-- ==== Sys2Proof/Laws/Kept.lean ====
section
/-! SUPPORT. What a step keeps and what it may change, as one relation between a state and a later one, and how it passes
through the plain building blocks: record updates, folds, tables, cells of memory. -/

namespace Sys2Proof.Machine

/-! ## Sets of parts, as masks -/

/-- The place of a part in a mask. -/
def Field.bit (f : Field) : Nat := f.ctorIdx

/-- The mask of a list of parts. -/
def maskOf (l : List Field) : Nat := l.foldr (fun f n => 2 ^ f.bit ||| n) 0

theorem Field.bit_inj {f g : Field} (h : f.bit = g.bit) : f = g := by
  cases f <;> cases g <;> first | rfl | exact absurd h (by decide)

theorem maskOf_testBit (l : List Field) (f : Field) : (maskOf l).testBit f.bit = true ↔ f ∈ l := by
  induction l with
  | nil => simp [maskOf]
  | cons g t ih =>
    rw [maskOf, List.foldr_cons, Nat.testBit_or, Nat.testBit_two_pow, Bool.or_eq_true, decide_eq_true_eq, List.mem_cons]
    exact or_congr ⟨fun e => (Field.bit_inj e).symm, fun e => by rw [e]⟩ ih

theorem maskLe {a b w : Nat} (h : a ||| b = b) (hw : b ||| w = w) : a ||| w = w := by
  rw [← hw, ← Nat.or_assoc, h]

theorem maskBit {a w i : Nat} (hw : a ||| w = w) (h : a.testBit i = true) : w.testBit i = true := by
  rw [← hw, Nat.testBit_or, h, Bool.true_or]

/-! ## The relation -/

/-- A later state keeps what an earlier one had: the canonical form of memory, the throttle pins' rule, the trip pin, and,
unless `r` lets the core be reset, DW_READY; unless `b` lets a sheet begin, the records of the active bank; and every part
that `w` does not name. -/
structure Kept (r b : Bool) (w : Nat) (s t : State) : Prop where
  mem : Memory.wf s = true → Memory.wf t = true
  thr : s.thrRule → t.thrRule
  trip : s.pins.thermtrip = true → t.pins.thermtrip = true
  ready : r = false → s.pins.ready = true → t.pins.ready = true
  bank : b = false → SameRecords s.bank t.bank
  frame : ∀ f : Field, w.testBit f.bit = false → f.same s t

theorem SameRecords.refl (a : Banked) : SameRecords a a :=
  ⟨rfl, rfl, rfl, rfl, ⟨rfl, rfl⟩, rfl, rfl, rfl, rfl, rfl, rfl, rfl, rfl⟩

theorem SameRecords.trans {a b c : Banked} (h : SameRecords a b) (g : SameRecords b c) : SameRecords a c :=
  ⟨g.settings.trans h.settings, g.windows.trans h.windows, g.regions.trans h.regions, g.tints.trans h.tints,
    ⟨g.marks.1.trans h.marks.1, g.marks.2.trans h.marks.2⟩, g.gates.trans h.gates, g.skews.trans h.skews,
    g.doorbells.trans h.doorbells, g.armings.trans h.armings, g.profile.trans h.profile, g.ports.trans h.ports,
    g.policers.trans h.policers, g.feedPorts.trans h.feedPorts⟩

theorem Field.same_refl (f : Field) (s : State) : f.same s s := by cases f <;> rfl

theorem Field.same_trans {f : Field} {s t u : State} (h : f.same s t) (g : f.same t u) : f.same s u := by
  cases f <;> exact Eq.trans g h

ASSIGNED TASK:
Output the line containing "trip : s.pins.thermtrip" and each line after it through the close of the entries, unchanged and with no other lines.

EXERCISE SOLUTION:
  trip : s.pins.thermtrip = true → t.pins.thermtrip = true
  ready : r = false → s.pins.ready = true → t.pins.ready = true
  bank : b = false → SameRecords s.bank t.bank
  frame : ∀ f : Field, w.testBit f.bit = false → f.same s t

theorem SameRecords.refl (a : Banked) : SameRecords a a :=
  ⟨rfl, rfl, rfl, rfl, ⟨rfl, rfl⟩, rfl, rfl, rfl, rfl, rfl, rfl, rfl, rfl⟩

theorem SameRecords.trans {a b c : Banked} (h : SameRecords a b) (g : SameRecords b c) : SameRecords a c :=
  ⟨g.settings.trans h.settings, g.windows.trans h.windows, g.regions.trans h.regions, g.tints.trans h.tints,
    ⟨g.marks.1.trans h.marks.1, g.marks.2.trans h.marks.2⟩, g.gates.trans h.gates, g.skews.trans h.skews,
    g.doorbells.trans h.doorbells, g.armings.trans h.armings, g.profile.trans h.profile, g.ports.trans h.ports,
    g.policers.trans h.policers, g.feedPorts.trans h.feedPorts⟩

theorem Field.same_refl (f : Field) (s : State) : f.same s s := by cases f <;> rfl

theorem Field.same_trans {f : Field} {s t u : State} (h : f.same s t) (g : f.same t u) : f.same s u := by
  cases f <;> exact Eq.trans g h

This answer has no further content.